The global economic system as we know it is a relic; it requires reform, top to bottom. We should begin with one of its leading institutions, the World Trade Organization.

We should abolish it.

The W.T.O. was created in 1995 as the crown jewel of a new global market, a system designed by ambitious Western policymakers after the fall of the Soviet Union. Their aim was to create one giant, liberal international economy to support a new liberal international order.

The reformers wanted all the world to follow the same economic rules, so that capital, products, and people could move easily across national boundaries. Nation-states themselves would become less important in setting economic policy and new, multilateral institutions, like the W.T.O., would take on the role of managing the global economy.

It was a bold vision, and a major departure. The economic system it replaced had been created by America and its allies at the close of the Second World War and pursued more modest aims. The Cold War system sought to build up the free nations’ economies and to contain the Soviet Union. It took the independent nation-state as its basic building block, and encouraged trade and investment between nations as equal sovereigns. This system allowed each country to set its own internal economic policy and control its borders and trade.

But in the early 1990s, with America’s principal adversary gone, Western policymakers were in a messianic frame of mind. President George H.W. Bush promised a “new world order” of “open borders, open trade … and open minds,” a new international system based on liberal values to bring peace to the world. He and other internationalists wanted a new economic system to match.

That new order’s universal peace never quite arrived. Instead, the internationalists embroiled America in one foreign war after another. And their liberal economic order fared little better. It sent American production overseas, compromised American supply chains, and cost American jobs, all while enriching Communist China.

Take the World Trade Organization. Its mandate was to promote free trade, but the organization instead allowed some nations to maintain trade barriers and protectionist workarounds, like China, while preventing others from defending themselves, like the United States. Foreign agriculture won concession after concession, while American farmers struggled to get fair access to markets. Meanwhile, the W.T.O. required American workers to compete against Chinese forced labor but did next to nothing to stop Chinese theft of American intellectual property and products.

Under the W.T.O.’s auspices, capital and goods moved across borders easier than before, no doubt, but so did jobs. And too many jobs left America’s borders for elsewhere. As factories closed, workers suffered, from small towns to the urban core. Inflation adjusted, working wages stagnated and upward mobility flatlined.

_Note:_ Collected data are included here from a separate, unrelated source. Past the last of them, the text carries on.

/-- End a command: its completion waits for the CQ, unless its queue has been disabled since it was taken. -/
def State.hostEnd (s : State) (q : Nat) (c : HostCmd) (status : Nat) (payload : List Nat) (nor : Bool) : State :=
  if c.drop then s
  else
    let k : HostCompl := { num := s.host.nextNum, nor := nor, cid := c.cid, status := status, head := c.head, payload := payload, serve := decide (c.opc = 1) }
    s.setHost (fun h => { h with waiting := mput [] h.waiting q (mget [] h.waiting q ++ [k]), nextNum := h.nextNum + 1, norBusy := h.norBusy || nor })

/-- A read of host memory has failed (Table 18.7). -/
def State.dmaError (s : State) (q : Nat) : State := s.log (srcHub 9) Ev.HOST_DMA_ERROR [q]

/-- One entry is taken. A reserved OPC completes at once, and so does an entry whose read has failed, with a CID that the spec leaves open. [log 18, 108: DEDUCED] -/
def State.takeEntry (s : State) (q : Nat) (e : HostEntry) : State :=
  let head := (s.f F.HUB_HQ_STATUS_SQ_HEAD q 0 + 1) % 65536
  let s := s.setF F.HUB_HQ_STATUS_SQ_HEAD q 0 head
  let c := cmdOf e head
  if e.ok = false then (s.dmaError q).fresh.hostEnd q { cid := Config.freeValue s.freeCtr % 65536, head := head } 4 [] false
  else if c.opc = 0 ∨ 5 < c.opc then s.hostEnd q c 1 [] false
  else s.setHost (fun h => { h with taken := mput [] h.taken q (mget [] h.taken q ++ [c]) })

/-- HQ_SQ_DOORBELL: entries that the host has written are taken in order, as host memory returns them. [log 18: DEDUCED] -/
def execHqSqDoorbell (i q : Nat) (w : Word) (es : List HostEntry) (s : State) : Answer :=
  if s.canQueue i q = false ∨ s.hqOn q = false then .next s
  else
    let n := diff16 (F.HUB_HQ_SQ_TAIL_TAIL.of w) (s.f F.HUB_HQ_STATUS_SQ_HEAD q 0)
    if 2 ^ s.f F.HUB_HQ_CFG_SQ_LOG2 q 0 < n then .next (s.log (srcHub 9) Ev.RING_OVERRUN [q])
    else .next ((es.take n).foldl (fun s e => s.takeEntry q e) (s.setF F.HUB_HQ_SQ_TAIL_TAIL q 0 (F.HUB_HQ_SQ_TAIL_TAIL.of w)))

/-- HQ_CQ_DOORBELL: the host has consumed entries up to HEAD. -/
def execHqCqDoorbell (i q : Nat) (w : Word) (s : State) : Answer :=
  if s.canQueue i q = false ∨ s.hqOn q = false then .next s
  else
    let old := s.f F.HUB_HQ_CQ_HEAD_HEAD q 0
    let new := F.HUB_HQ_CQ_HEAD_HEAD.of w
    if diff16 (s.f F.HUB_HQ_STATUS_CQ_TAIL q 0) old < diff16 new old then .next (s.log (srcHub 9) Ev.RING_OVERRUN [q])
    else .next (s.setF F.HUB_HQ_CQ_HEAD_HEAD q 0 new)

-- ===== Completions (R538, R539) =====

/-- The first completion that may be written: a SERVE command's waits for those taken before it. -/
def nextCompl (cs : List HostCompl) (blocked : Bool) : Option HostCompl :=
  match cs with
  | [] => none
  | c :: r => if c.ready && !(c.serve && blocked) then some c else nextCompl r (blocked || c.serve)

/-- Word 7 of a CQ entry. -/
def complWord (q phase : Nat) (c : HostCompl) (head : Nat) : Nat :=
  2 ^ 63 * phase + 2 ^ 48 * c.status + 2 ^ 32 * c.cid + 2 ^ 28 * q + 2 ^ 12 * head

/-- The entry of a completion is written: words 0 to 6, then word 7. An unsolicited record carries the present SQ_HEAD. [log 110: DEDUCED] -/
def State.writeCompl (s : State) (q : Nat) (c : HostCompl) : State :=
  let t := s.f F.HUB_HQ_STATUS_CQ_TAIL q 0
  let n := 2 ^ s.f F.HUB_HQ_CFG_CQ_LOG2 q 0
  let a := (s.rg .HUB_HQ_CQ_BASE q 0).toNat + 64 * (t % n)
  let phase := s.f F.HUB_HQ_STATUS_PHASE q 0
  let head := if c.slot = 0 then c.head else s.f F.HUB_HQ_STATUS_SQ_HEAD q 0
  let out : List HostWrite := [{ addr := a, words := (List.range 7).map (fun i => if i < 6 then c.payload.getD i 0 else 0) },
    { addr := a + 56, words := [complWord q phase c head] }]
  let s : State := { s with out := { s.out with host := s.out.host ++ out } }
  let s := s.setHost (fun h => { h with waiting := mput [] h.waiting q ((mget [] h.waiting q).erase c), norBusy := h.norBusy && !c.nor })
  let t' := (t + 1) % 65536
  let s := s.setF F.HUB_HQ_STATUS_CQ_TAIL q 0 t'
  let s := if t' % n = 0 then s.setF F.HUB_HQ_STATUS_PHASE q 0 (1 - phase) else s
  let s := if s.fb F.HUB_HQ_CFG_ATTN_EN q 0 then s.cause F.HUB_STATUS_CAUSE_CQ else s
  if c.slot = 0 then s else s.respDone (c.slot - 1) true

/-- HQ_COMMAND_COMPLETE: the next completion of queue q is written to its CQ, or waits while the CQ is full. -/
def execHqCommandComplete (q : Nat) (s : State) : Answer :=
  if s.hqOn q = false then .next s
  else
    match nextCompl (mget [] s.host.waiting q) false with
    | none => .next s
    | some c =>
      if diff16 (s.f F.HUB_HQ_STATUS_CQ_TAIL q 0) (s.f F.HUB_HQ_CQ_HEAD_HEAD q 0) = 2 ^ s.f F.HUB_HQ_CFG_CQ_LOG2 q 0 then
        .next (s.logLimited (limCq q) 1000000 (srcHub 9) Ev.HOST_CQ_FULL [q])
      else .next (s.writeCompl q c)

-- ===== Commands (R539 to R543) =====

/-- The oldest command taken from queue q, when it has an OPC. -/
def State.hostFront (s : State) (q opc : Nat) : Option HostCmd := (mget [] s.host.taken q).head?.filter (fun c => decide (c.opc = opc))

/-- The oldest command leaves. -/
def State.hostPop (s : State) (q : Nat) : State := s.setHost (fun h => { h with taken := mput [] h.taken q (mget [] h.taken q).tail })

/-- The value of the first n bytes, and their poisoned granules as a mask. -/
def hostVal (d : HostData) (n : Nat) : Nat := (List.range n).foldr (fun i v => v * 256 + d.bytes.getD i 0 % 256) 0
def hostMask (d : HostData) (n : Nat) : Nat := (d.poison.filter (fun g => decide (32 * g < n))).foldl (fun m g => m ||| 2 ^ g) 0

Enough is enough. The W.T.O. should be abolished, and along with it, the new model global economy. The quest to turn the world into a liberal order of democracies was always misguided. It always depended on unsustainable American sacrifice and force of arms. And its companion economic order has, in similar vein, succeeded mostly in weakening American workers and industry.

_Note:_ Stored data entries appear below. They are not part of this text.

-- ==== Sys2Proof/Certificates/Slice0/Obligations.lean ====
section
/-!
DEFINITION. Sys2Proof/Certificates/Slice0/Obligations.lean: the statements about the block, each citing the rules or sections it rests on.
-/

open Sys2Proof (CtxId Fields Instr ParityErrs Upsets Word ControlFrame CheckResult FlashRead FlashProg FlashSpace RomReport FillReport KitReading WindowReading HostEntry HostData HostAccess CoreOp CoreAccess MgmtXfer SpdmReq)
open Sys2Proof.Machine

/-- NOP, BR, BRC, LOOP, STOP, CSWRD, CSWCLR and SBIND complete with the effect of Table 3.6. (03_zmi_instruction_set.md) -/
def Obligations.BranchesAndFlowComplete : Prop :=
  ∀ (s : State) (u : CtxId) (f : Fields), s.fetches u = true →
    let t := s.fetched u
    (f.zeroBut false false false false false false false false false = true → exec (.nop u f) s = .next (t.done u)) ∧
    (f.zeroBut false false false false false false false false true = true → exec (.br u f) s = .next (t.branch u f)) ∧
    (f.zeroBut false true false false false true false false true = true → f.A < 16 → f.modN < 4 → t.sp u f.A = false →
      exec (.brc u f) s = .next (if brcHolds f.modN (t.S u f.A).v then t.branch u f else t.done u)) ∧
    (f.zeroBut false false false false false true false false true = true → f.A < 16 → t.sp u f.A = false →
      exec (.loop u f) s = .next
        (if (t.S u f.A).v - 1 ≠ 0 then (t.putS u f.A ((t.S u f.A).v - 1) false).branch u f
         else (t.putS u f.A ((t.S u f.A).v - 1) false).done u)) ∧
    (f.zeroBut false false false false false false false false false = true →
      exec (.stop u f) s = .next (((t.closeSegment u).setCtx u (fun c => { c with stopped := true })).done u)) ∧
    (f.zeroBut false false false false true false false false false = true → f.D < 16 →
      exec (.cswrd u f) s = .next ((t.putS u f.D (BitVec.ofNat 64 (t.csw u)) false).done u)) ∧
    (f.zeroBut false false false false false false false false true = true → f.immN < 16 →
      exec (.cswclr u f) s = .next ((t.setCtx u (fun c =>
        { c with accOvf := c.accOvf && !f.imm.getLsbD 3, accInv := c.accInv && !f.imm.getLsbD 2,
                 cnvOvf := c.cnvOvf && !f.imm.getLsbD 1, vecInv := c.vecInv && !f.imm.getLsbD 0 })).done u)) ∧
    (f.zeroBut false false false false false true false false true = true → f.A < 16 → f.immN < 4 → t.sp u f.A = false →
      (t.sv u f.A).testBit 63 = true →
      exec (.sbind u f) s = .next ((t.setCtx u (fun c => { c with bind := mput 0 c.bind f.immN 0 })).done u)) ∧
    (f.zeroBut false false false false false true false false true = true → f.A < 16 → f.immN < 4 → t.sp u f.A = false →
      t.sv u f.A < 2 ^ 14 → t.ownsSlot (t.partOf u) (t.sv u f.A) = true →
      exec (.sbind u f) s = .next ((t.setCtx u (fun c => { c with bind := mput 0 c.bind f.immN (t.sv u f.A + 1) })).done u))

We must face facts. The only sure way to confront the single greatest threat to American security in the 21st century, Chinese imperialism, is to rebuild the U.S. economy and to build up the American worker. And that means reforming the global economic system.

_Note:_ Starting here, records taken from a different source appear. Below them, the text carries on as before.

-- ==== Sys2Proof/Laws/State.lean ====
section
/-!
SUPPORT. Sys2Proof/Laws/State.lean: what each update of the state leaves as it was, field by field, and what reads find after writes of the
same unit or register.
-/
namespace Sys2Proof.Machine

open Sys2Proof (CtxId)

variable (s : State)

-- ===== State.setRg =====

@[simp] theorem State.setRg_pending (r : RegName) (i j : Nat) (w : BitVec 64) : (s.setRg r i j w).pending = s.pending := rfl
@[simp] theorem State.setRg_staged (r : RegName) (i j : Nat) (w : BitVec 64) : (s.setRg r i j w).staged = s.staged := rfl
@[simp] theorem State.setRg_previous (r : RegName) (i j : Nat) (w : BitVec 64) : (s.setRg r i j w).previous = s.previous := rfl
@[simp] theorem State.setRg_mem (r : RegName) (i j : Nat) (w : BitVec 64) : (s.setRg r i j w).mem = s.mem := rfl
@[simp] theorem State.setRg_flash (r : RegName) (i j : Nat) (w : BitVec 64) : (s.setRg r i j w).flash = s.flash := rfl
@[simp] theorem State.setRg_ev (r : RegName) (i j : Nat) (w : BitVec 64) : (s.setRg r i j w).ev = s.ev := rfl
@[simp] theorem State.setRg_boot (r : RegName) (i j : Nat) (w : BitVec 64) : (s.setRg r i j w).boot = s.boot := rfl
@[simp] theorem State.setRg_cfg (r : RegName) (i j : Nat) (w : BitVec 64) : (s.setRg r i j w).cfg = s.cfg := rfl
@[simp] theorem State.setRg_host (r : RegName) (i j : Nat) (w : BitVec 64) : (s.setRg r i j w).host = s.host := rfl
@[simp] theorem State.setRg_mgmt (r : RegName) (i j : Nat) (w : BitVec 64) : (s.setRg r i j w).mgmt = s.mgmt := rfl
@[simp] theorem State.setRg_power (r : RegName) (i j : Nat) (w : BitVec 64) : (s.setRg r i j w).power = s.power := rfl
@[simp] theorem State.setRg_kits (r : RegName) (i j : Nat) (w : BitVec 64) : (s.setRg r i j w).kits = s.kits := rfl
@[simp] theorem State.setRg_drums (r : RegName) (i j : Nat) (w : BitVec 64) : (s.setRg r i j w).drums = s.drums := rfl
@[simp] theorem State.setRg_mallets (r : RegName) (i j : Nat) (w : BitVec 64) : (s.setRg r i j w).mallets = s.mallets := rfl
@[simp] theorem State.setRg_parts (r : RegName) (i j : Nat) (w : BitVec 64) : (s.setRg r i j w).parts = s.parts := rfl
@[simp] theorem State.setRg_xfers (r : RegName) (i j : Nat) (w : BitVec 64) : (s.setRg r i j w).xfers = s.xfers := rfl
@[simp] theorem State.setRg_nextXfer (r : RegName) (i j : Nat) (w : BitVec 64) : (s.setRg r i j w).nextXfer = s.nextXfer := rfl
@[simp] theorem State.setRg_fab (r : RegName) (i j : Nat) (w : BitVec 64) : (s.setRg r i j w).fab = s.fab := rfl
@[simp] theorem State.setRg_out (r : RegName) (i j : Nat) (w : BitVec 64) : (s.setRg r i j w).out = s.out := rfl
@[simp] theorem State.setRg_freeCtr (r : RegName) (i j : Nat) (w : BitVec 64) : (s.setRg r i j w).freeCtr = s.freeCtr := rfl
@[simp] theorem State.setRg_integ (r : RegName) (i j : Nat) (w : BitVec 64) : (s.setRg r i j w).integ = s.integ := rfl
@[simp] theorem State.setRg_pair (r : RegName) (i j : Nat) (w : BitVec 64) : (s.setRg r i j w).pair = s.pair := rfl
@[simp] theorem State.setRg_used (r : RegName) (i j : Nat) (w : BitVec 64) : (s.setRg r i j w).used = s.used := rfl
@[simp] theorem State.setRg_due (r : RegName) (i j : Nat) (w : BitVec 64) : (s.setRg r i j w).due = s.due := rfl
@[simp] theorem State.setRg_streamEnd (r : RegName) (i j : Nat) (w : BitVec 64) : (s.setRg r i j w).streamEnd = s.streamEnd := rfl
@[simp] theorem State.setRg_shortCap (r : RegName) (i j : Nat) (w : BitVec 64) : (s.setRg r i j w).shortCap = s.shortCap := rfl
@[simp] theorem State.setRg_latchHi (r : RegName) (i j : Nat) (w : BitVec 64) : (s.setRg r i j w).latchHi = s.latchHi := rfl
@[simp] theorem State.setRg_acctRem (r : RegName) (i j : Nat) (w : BitVec 64) : (s.setRg r i j w).acctRem = s.acctRem := rfl
@[simp] theorem State.setRg_polls (r : RegName) (i j : Nat) (w : BitVec 64) : (s.setRg r i j w).polls = s.polls := rfl
@[simp] theorem State.setRg_jobs (r : RegName) (i j : Nat) (w : BitVec 64) : (s.setRg r i j w).jobs = s.jobs := rfl
@[simp] theorem State.setRg_kv (r : RegName) (i j : Nat) (w : BitVec 64) : (s.setRg r i j w).kv = s.kv := rfl
@[simp] theorem State.setRg_serve (r : RegName) (i j : Nat) (w : BitVec 64) : (s.setRg r i j w).serve = s.serve := rfl
@[simp] theorem State.setRg_trn (r : RegName) (i j : Nat) (w : BitVec 64) : (s.setRg r i j w).trn = s.trn := rfl
@[simp] theorem State.setRg_discards (r : RegName) (i j : Nat) (w : BitVec 64) : (s.setRg r i j w).discards = s.discards := rfl
@[simp] theorem State.setRg_saves (r : RegName) (i j : Nat) (w : BitVec 64) : (s.setRg r i j w).saves = s.saves := rfl

-- ===== State.setF =====

@[simp] theorem State.setF_pending (f : Fld) (i j v : Nat) : (s.setF f i j v).pending = s.pending := rfl
@[simp] theorem State.setF_staged (f : Fld) (i j v : Nat) : (s.setF f i j v).staged = s.staged := rfl
@[simp] theorem State.setF_previous (f : Fld) (i j v : Nat) : (s.setF f i j v).previous = s.previous := rfl
@[simp] theorem State.setF_mem (f : Fld) (i j v : Nat) : (s.setF f i j v).mem = s.mem := rfl
@[simp] theorem State.setF_flash (f : Fld) (i j v : Nat) : (s.setF f i j v).flash = s.flash := rfl
@[simp] theorem State.setF_ev (f : Fld) (i j v : Nat) : (s.setF f i j v).ev = s.ev := rfl
@[simp] theorem State.setF_boot (f : Fld) (i j v : Nat) : (s.setF f i j v).boot = s.boot := rfl
@[simp] theorem State.setF_cfg (f : Fld) (i j v : Nat) : (s.setF f i j v).cfg = s.cfg := rfl
@[simp] theorem State.setF_host (f : Fld) (i j v : Nat) : (s.setF f i j v).host = s.host := rfl
@[simp] theorem State.setF_mgmt (f : Fld) (i j v : Nat) : (s.setF f i j v).mgmt = s.mgmt := rfl
@[simp] theorem State.setF_power (f : Fld) (i j v : Nat) : (s.setF f i j v).power = s.power := rfl
@[simp] theorem State.setF_kits (f : Fld) (i j v : Nat) : (s.setF f i j v).kits = s.kits := rfl
@[simp] theorem State.setF_drums (f : Fld) (i j v : Nat) : (s.setF f i j v).drums = s.drums := rfl
@[simp] theorem State.setF_mallets (f : Fld) (i j v : Nat) : (s.setF f i j v).mallets = s.mallets := rfl
@[simp] theorem State.setF_parts (f : Fld) (i j v : Nat) : (s.setF f i j v).parts = s.parts := rfl
@[simp] theorem State.setF_xfers (f : Fld) (i j v : Nat) : (s.setF f i j v).xfers = s.xfers := rfl
@[simp] theorem State.setF_nextXfer (f : Fld) (i j v : Nat) : (s.setF f i j v).nextXfer = s.nextXfer := rfl
@[simp] theorem State.setF_fab (f : Fld) (i j v : Nat) : (s.setF f i j v).fab = s.fab := rfl
@[simp] theorem State.setF_out (f : Fld) (i j v : Nat) : (s.setF f i j v).out = s.out := rfl
@[simp] theorem State.setF_freeCtr (f : Fld) (i j v : Nat) : (s.setF f i j v).freeCtr = s.freeCtr := rfl
@[simp] theorem State.setF_integ (f : Fld) (i j v : Nat) : (s.setF f i j v).integ = s.integ := rfl
@[simp] theorem State.setF_pair (f : Fld) (i j v : Nat) : (s.setF f i j v).pair = s.pair := rfl
@[simp] theorem State.setF_used (f : Fld) (i j v : Nat) : (s.setF f i j v).used = s.used := rfl
@[simp] theorem State.setF_due (f : Fld) (i j v : Nat) : (s.setF f i j v).due = s.due := rfl
@[simp] theorem State.setF_streamEnd (f : Fld) (i j v : Nat) : (s.setF f i j v).streamEnd = s.streamEnd := rfl
@[simp] theorem State.setF_shortCap (f : Fld) (i j v : Nat) : (s.setF f i j v).shortCap = s.shortCap := rfl
@[simp] theorem State.setF_latchHi (f : Fld) (i j v : Nat) : (s.setF f i j v).latchHi = s.latchHi := rfl
@[simp] theorem State.setF_acctRem (f : Fld) (i j v : Nat) : (s.setF f i j v).acctRem = s.acctRem := rfl
@[simp] theorem State.setF_polls (f : Fld) (i j v : Nat) : (s.setF f i j v).polls = s.polls := rfl
@[simp] theorem State.setF_jobs (f : Fld) (i j v : Nat) : (s.setF f i j v).jobs = s.jobs := rfl
@[simp] theorem State.setF_kv (f : Fld) (i j v : Nat) : (s.setF f i j v).kv = s.kv := rfl
@[simp] theorem State.setF_serve (f : Fld) (i j v : Nat) : (s.setF f i j v).serve = s.serve := rfl
@[simp] theorem State.setF_trn (f : Fld) (i j v : Nat) : (s.setF f i j v).trn = s.trn := rfl
@[simp] theorem State.setF_discards (f : Fld) (i j v : Nat) : (s.setF f i j v).discards = s.discards := rfl
@[simp] theorem State.setF_saves (f : Fld) (i j v : Nat) : (s.setF f i j v).saves = s.saves := rfl

-- ===== State.setB =====

@[simp] theorem State.setB_pending (f : Fld) (i j : Nat) (b : Bool) : (s.setB f i j b).pending = s.pending := rfl
@[simp] theorem State.setB_staged (f : Fld) (i j : Nat) (b : Bool) : (s.setB f i j b).staged = s.staged := rfl
@[simp] theorem State.setB_previous (f : Fld) (i j : Nat) (b : Bool) : (s.setB f i j b).previous = s.previous := rfl
@[simp] theorem State.setB_mem (f : Fld) (i j : Nat) (b : Bool) : (s.setB f i j b).mem = s.mem := rfl
@[simp] theorem State.setB_flash (f : Fld) (i j : Nat) (b : Bool) : (s.setB f i j b).flash = s.flash := rfl
@[simp] theorem State.setB_ev (f : Fld) (i j : Nat) (b : Bool) : (s.setB f i j b).ev = s.ev := rfl
@[simp] theorem State.setB_boot (f : Fld) (i j : Nat) (b : Bool) : (s.setB f i j b).boot = s.boot := rfl
@[simp] theorem State.setB_cfg (f : Fld) (i j : Nat) (b : Bool) : (s.setB f i j b).cfg = s.cfg := rfl
@[simp] theorem State.setB_host (f : Fld) (i j : Nat) (b : Bool) : (s.setB f i j b).host = s.host := rfl
@[simp] theorem State.setB_mgmt (f : Fld) (i j : Nat) (b : Bool) : (s.setB f i j b).mgmt = s.mgmt := rfl
@[simp] theorem State.setB_power (f : Fld) (i j : Nat) (b : Bool) : (s.setB f i j b).power = s.power := rfl
@[simp] theorem State.setB_kits (f : Fld) (i j : Nat) (b : Bool) : (s.setB f i j b).kits = s.kits := rfl
@[simp] theorem State.setB_drums (f : Fld) (i j : Nat) (b : Bool) : (s.setB f i j b).drums = s.drums := rfl
@[simp] theorem State.setB_mallets (f : Fld) (i j : Nat) (b : Bool) : (s.setB f i j b).mallets = s.mallets := rfl
@[simp] theorem State.setB_parts (f : Fld) (i j : Nat) (b : Bool) : (s.setB f i j b).parts = s.parts := rfl
@[simp] theorem State.setB_xfers (f : Fld) (i j : Nat) (b : Bool) : (s.setB f i j b).xfers = s.xfers := rfl
@[simp] theorem State.setB_nextXfer (f : Fld) (i j : Nat) (b : Bool) : (s.setB f i j b).nextXfer = s.nextXfer := rfl
@[simp] theorem State.setB_fab (f : Fld) (i j : Nat) (b : Bool) : (s.setB f i j b).fab = s.fab := rfl
@[simp] theorem State.setB_out (f : Fld) (i j : Nat) (b : Bool) : (s.setB f i j b).out = s.out := rfl
@[simp] theorem State.setB_freeCtr (f : Fld) (i j : Nat) (b : Bool) : (s.setB f i j b).freeCtr = s.freeCtr := rfl
@[simp] theorem State.setB_integ (f : Fld) (i j : Nat) (b : Bool) : (s.setB f i j b).integ = s.integ := rfl
@[simp] theorem State.setB_pair (f : Fld) (i j : Nat) (b : Bool) : (s.setB f i j b).pair = s.pair := rfl
@[simp] theorem State.setB_used (f : Fld) (i j : Nat) (b : Bool) : (s.setB f i j b).used = s.used := rfl
@[simp] theorem State.setB_due (f : Fld) (i j : Nat) (b : Bool) : (s.setB f i j b).due = s.due := rfl
@[simp] theorem State.setB_streamEnd (f : Fld) (i j : Nat) (b : Bool) : (s.setB f i j b).streamEnd = s.streamEnd := rfl
@[simp] theorem State.setB_shortCap (f : Fld) (i j : Nat) (b : Bool) : (s.setB f i j b).shortCap = s.shortCap := rfl
@[simp] theorem State.setB_latchHi (f : Fld) (i j : Nat) (b : Bool) : (s.setB f i j b).latchHi = s.latchHi := rfl
@[simp] theorem State.setB_acctRem (f : Fld) (i j : Nat) (b : Bool) : (s.setB f i j b).acctRem = s.acctRem := rfl
@[simp] theorem State.setB_polls (f : Fld) (i j : Nat) (b : Bool) : (s.setB f i j b).polls = s.polls := rfl
@[simp] theorem State.setB_jobs (f : Fld) (i j : Nat) (b : Bool) : (s.setB f i j b).jobs = s.jobs := rfl
@[simp] theorem State.setB_kv (f : Fld) (i j : Nat) (b : Bool) : (s.setB f i j b).kv = s.kv := rfl
@[simp] theorem State.setB_serve (f : Fld) (i j : Nat) (b : Bool) : (s.setB f i j b).serve = s.serve := rfl
@[simp] theorem State.setB_trn (f : Fld) (i j : Nat) (b : Bool) : (s.setB f i j b).trn = s.trn := rfl
@[simp] theorem State.setB_discards (f : Fld) (i j : Nat) (b : Bool) : (s.setB f i j b).discards = s.discards := rfl
@[simp] theorem State.setB_saves (f : Fld) (i j : Nat) (b : Bool) : (s.setB f i j b).saves = s.saves := rfl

Abandoning the W.T.O. is a start. The United States must seek new arrangements and new rules, in concert with other free nations, to restore America’s economic sovereignty and allow this country to practice again the capitalism that made it strong. History can be our guide. For nearly 50 years before the W.T.O.’s founding, the United States and its allies maintained a network of reciprocal trade that protected our national interests and the nation’s workers. We can do it again, for the 21st century. That means returning production to this country, securing our critical supply chains and encouraging domestic innovation and manufacturing. It means striking trade deals that are truly mutual and truly beneficial for America and walking away when they are not. It means building a new network of trusted friends and partners to resist Chinese economic imperialism.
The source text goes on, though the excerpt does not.